I think I expressed myself poorly. Let me try again.

You are underestimating the impact that beta testers can have on you and your game. When you say “What if I’m really impatient and desperate for feedback (not just betatest-wise)?”, you are making a clear distinction between a beta-tester’s feedback and a player’s feedback… but you’re forgetting that beta-testers are players as well, and are likely to be very vocal about your game. They can give you tons of feedback. Sure, you ask beta-testers to test your beta, but that’s not just limited to bug-hunting and bug-fixing. Beta-testers will also help you figure out if a puzzle in unclued; or too easy or too hard; or whether you are achieving what you intended to achieve. A beta-tester that provides you with a transcript of their game will be invaluable - you will see how an actual player is moving through your world, going through your puzzles, getting stuck, getting UNstuck.

I beta-tested one game once, and I realised that doing it properly is HARD work. That’s why I never did it again. Get your game as beta-tested as you can, and listen to your testers, and you’ll have all the feedback you need prior to release.

…of course, if you just want to go straight to the feedback from the release, with no thought behind it, there’s no question. Just add an IFDB listing and be done with it, don’t even get your game tested. But your game better be spectacular, or it’ll fade away quickly and quietly.

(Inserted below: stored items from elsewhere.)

/-- A naturally aligned store of an application core to backed device memory writes its 1, 2, 4 or 8 bytes, lowest first, and
no other byte; a store to a misaligned address, or one of 1 or 2 bytes to a register of hub MMIO, is MEM_UNMAPPED and only
logged; one of 4 bytes to CONFIG of a queue control block or to a doorbell is the write of that register. -/
def Obligations.RegisterWrites : Prop := ∀ (s : State) (a : Word64) (size : Fin 4) (v : Word64), s.dev.power.main = true →
    let n := 2 ^ size.val
    (a.toNat % n = 0 → inTiers a.toNat = true → inTiers (a.toNat + n - 1) = true → s.dev.units.unbackedIn a.toNat n = false →
      s.dev.memoriesWf → (s.dev.mesh.broken = false ∨ a.toNat + n ≤ 3 * 2 ^ 36) →
      Answers (.registerWrite a size v) s fun t => t.mem = writeBytes s.dev.mem a.toNat (leBytes n v.toNat)
        ∧ s.dev.memSame t a.toNat n ∧ (∀ i < n, readByte t.mem (a.toNat + i) = v.extractLsb' (8 * i) 8)
        ∧ t.crofts = s.dev.crofts ∧ t.queues = s.dev.queues ∧ t.cmds = s.dev.cmds ∧ t.logs.bare = s.dev.logs.bare)
    ∧ (a.toNat % n ≠ 0 → Becomes (.registerWrite a size v) s (s.dev.faultEvent 0x0602 none 0))
    ∧ (size.val < 2 → 0x50000000000 ≤ a.toNat → a.toNat < 0x50040000000 →
      Becomes (.registerWrite a size v) s (s.dev.faultEvent 0x0602 none 0))
    ∧ (∀ q : Fin 16384, size = 2 → a.toNat = 0x50000100010 + 64 * q.val →
      exec (.registerWrite a size v) s = exec (if v.getLsbD 31 then .queueEnable q (v.setWidth 32) else .queueDisable q (v.setWidth 32)) s)
    ∧ (∀ q : Fin 16384, size = 2 → a.toNat = 0x50001000000 + 4096 * q.val →
      exec (.registerWrite a size v) s = exec (.submissionDoorbell q (v.setWidth 32)) s)
    ∧ (∀ q : Fin 16384, size = 2 → a.toNat = 0x50001000008 + 4096 * q.val →
      exec (.registerWrite a size v) s = exec (.completionDoorbell q (v.setWidth 32)) s)

/-- The life of a command. QUEUE_FETCH of an entry that breaks no rule puts it in flight, waiting, under its open job or
under a job opened at the lowest free position, and moves SQ_HEAD by one; an entry that breaks a rule is in flight as
finished with the lowest code. COMMAND_START starts a waiting command that nothing holds at this time. COMMAND_COMPLETION
writes the 32 bytes of a finished command's entry at CQ_BASE + 32 x slot and no other byte, moves CQ_TAIL by one and takes
the command out of flight; while an instruction still runs on a croft of a finished launch it is not written yet (R226,
R321). -/
def Obligations.CommandLife : Prop := (∀ (s : State) (q : Fin 16384), s.dev.power.main = true → s.dev.fetches q = true → s.dev.yields q = false →
    s.dev.boot.genKat = 1 →
    let u := s.dev.queue q
    let entry := readBytes s.dev.mem (u.sqBase.toNat + 128 * (u.sqHead.toNat % 2 ^ u.sqLog2.toNat)) 128
    let c : Cmd := { id := s.dev.nextCmd, queue := q, entry := entry, job := none, state := .waiting, begun := false
                     fetched := s.dev.time.elapsed, opener := false, startTime := 0, status := 0, cflags := 0, result := 0, detail := 0 }
    let taken : Cmd → Dev → Prop := fun c t => t.cmds = s.dev.cmds ++ [c]
      ∧ t.queue q = Queue.waits { u with sqHead := u.sqHead + 1, waitSince := none } s.dev.time.elapsed
      ∧ t.nextCmd = s.dev.nextCmd + 1 ∧ t.mem = s.dev.mem ∧ t.crofts = s.dev.crofts ∧ t.slots = s.dev.slots
    (∀ (j : Fin 64) (job : Job), c.formatFaults = [] → s.dev.jobOf (leAt entry 8 4) = some j → s.dev.job j = some job →
      (leAt entry 16 8 = 0 ∨ leAt entry 16 8 = job.params.openAddr) → job.closing = false → job.params.cls = u.cls →
      job.fault = none → leAt entry 0 1 ≠ 9 →
      Answers (.queueFetch q) s fun t => taken { c with job := some j } t ∧ t.jobs = s.dev.jobs)
    ∧ (∀ j : Fin 64, c.formatFaults = [] → s.dev.jobOf (leAt entry 8 4) = none → leAt entry 16 8 ≠ 0 →
      s.dev.blockFaults (leAt entry 16 8) (leAt entry 0 1) = [] → s.dev.job j = none → (∀ k < j, (s.dev.job k).isSome = true) →
      s.dev.power.standbyDue = false → leAt entry 0 1 ≠ 9 → s.dev.jobs.length = 64 →
      Answers (.queueFetch q) s fun t => taken { c with job := some j, opener := true } t
        ∧ (∃ job, t.job j = some job ∧ job.params.handle = BitVec.ofNat 32 (leAt entry 8 4)
          ∧ job.params.openAddr = leAt entry 16 8 ∧ job.params.cls = u.cls
          ∧ job.params.crofts = leAt (readBytes s.dev.mem (leAt entry 16 8) 64) 0x28 2
          ∧ job.params.seed = BitVec.ofNat 64 (leAt (readBytes s.dev.mem (leAt entry 16 8) 64) 0 8)
          ∧ job.params.det = s.dev.live.detEnable ∧ job.fault = none ∧ job.closing = false)
        ∧ ∀ k, k ≠ j → t.job k = s.dev.job k)
    ∧ (∀ code, lowest (c.formatFaults ++ s.dev.jobFaults c u.cls) = some code →
      Answers (.queueFetch q) s fun t => taken { c with state := .finished, status := code } t ∧ t.jobs = s.dev.jobs))
  ∧ (∀ (s : State) (id : Nat) (c : Cmd) (j : Fin 64) (job : Job), s.dev.cmd id = some c → c.state = .waiting → c.job = some j →
    s.dev.job j = some job → s.dev.orderedBehind c = false →
    (c.launches = true → c.setBad job.params.crofts = true ∨ (s.dev.emergency = false ∧ s.dev.namesBusy c j = false
      ∧ s.dev.activationHolds = false ∧ s.dev.canBind c j job = true ∧ s.dev.givesWay c = false)) →
    Becomes (.commandStart id) s (s.dev.onCmd id fun q => { q with state := .running, startTime := s.dev.now }))
  ∧ (∀ (s : State) (id : Nat) (c : Cmd) (j : Fin 64) (job : Job), s.dev.cmd id = some c → c.state = .finished → c.job = some j →
    s.dev.job j = some job → c.opcode ≠ 9 → s.dev.memoriesWf → c.entry.length = 128 → s.dev.launchRuns c = false →
    let u := s.dev.queue c.queue
    let a := u.cqBase.toNat + 32 * (u.cqTail.toNat % 2 ^ u.cqLog2.toNat)
    let entry := (c.entry.drop 4).take 4 ++ leBytes 2 c.queue.val ++ leBytes 2 c.status
      ++ leBytes 4 ((c.cflags ||| if c.begun then s.dev.reportOf c else 0).toNat + (if u.cqTail.toNat / 2 ^ u.cqLog2.toNat % 2 = 0 then 2 ^ 31 else 0))
      ++ leBytes 4 u.sqHead.toNat ++ leBytes 8 c.result.toNat ++ leBytes 8 c.detail.toNat
    Answers (.commandCompletion id) s fun t => entry.length = 32 ∧ (∀ i < 32, some (readByte t.mem (a + i)) = entry[i]?)
      ∧ s.dev.memSame t a 32 ∧ (∀ k ∈ t.cmds, k.id ≠ id) ∧ (∀ k ∈ s.dev.cmds, k.id ≠ id → k ∈ t.cmds)
      ∧ (t.queue c.queue).cqTail = u.cqTail + 1 ∧ (t.queue c.queue).commands = satInc u.commands
      ∧ (t.queue c.queue).sqHead = u.sqHead ∧ (∀ p, p ≠ c.queue → t.queue p = s.dev.queue p)
      ∧ (∃ k, t.job j = some k ∧ k.ledger.commands = satAdd 64 job.ledger.commands 1 ∧ k.params = job.params)
      ∧ (u.irqEn = true → u.irqSent = true → t.irqs = s.dev.irqs) ∧ (u.irqEn = false → t.irqs = s.dev.irqs)
      ∧ (u.irqEn = true → u.irqSent = false → u.irqVector.toNat % 2 ^ 11 ≠ 0 →
        (bitsOf u.irqVector.toNat 16 5, u.irqVector.getLsbD 31, u.irqVector.toNat % 2 ^ 11) ∈ t.irqs)
      ∧ t.crofts = s.dev.crofts)
  ∧ (∀ (s : State) (id : Nat) (c : Cmd), s.dev.cmd id = some c → c.state ≠ .finished ∨ s.dev.launchRuns c = true →
    Becomes (.commandCompletion id) s s.dev)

EDIT - Spring Thing’s newly-introduced “Back Garden” is a great place to start. If you can’t wait until then, well, why not start working on a SECOND game? Then you have two games to introduce at once come next Spring Thing. :slight_smile:

Careful with that. If you wait for someone to stumble upon something you’ll be waiting a looooooooong time. I’m stumbling across such games made five years ago. You probably don’t want to wait that long, so as the other have been saying, you’ll want to do some promoting.

So some other options:

– submit it to a competition other than the main IF Comp; it’s not quite the same, but it does still raise visibility. Spring Thing will probably run again next year, for instance, and unlike some of the minicomps it doesn’t have any rules about how long you’re allowed to spend on it.

– if your game has a particular focus, go ahead and do some outreach to communities related to that interest rather than to IF-playing itself; make sure you have the game in a format that will be easily accessible to non-IF-veterans. (Peter Nepstad’s game about the Chicago World Fair sold a lot of copies to people who are into the fair, Chicago, or history, not just to IF players.)

– likewise, feel free to reach out to indie gaming communities outside the standard IF community. (I think Wade Clarke has written some about how he did publicity to indie sites for Leadlight, though I’m currently drawing a blank via google.)

– go ahead and do a trailer or teaser to build anticipation in advance. This is something that people rarely do in the IF community; it’s more typical to announce things once and hope for the best. And I’m all for not spamming people, because spam is gross. But there are ways of mentioning your work multiple times that will help gain overall visibility and will actually make people enjoy your game more when they get to it because they’re intrigued by what you’re offering and they’ve had time to salivate a bit. A trailer could be a textual prequel to your game, it could be a transcript, it could even be video or something playable.

Here for instance is the trailer for Robb Sherwin’s Fallacy of Dawn, which was released as part of a trailercomp eons ago. This may be overkill in some ways and a bit goofy in others, but it does get across a certain something about what FoD is going to be like to play.

– if you’re not releasing a comp game, then target a release date that doesn’t have a lot of other competition. Earlier this year would’ve been rough because there were a lot of minicomps going on, so reviewers were glutted with material; now, between the beginning of summer and the onset of the IF Comp, is a better time. Next year may well follow a similar pattern.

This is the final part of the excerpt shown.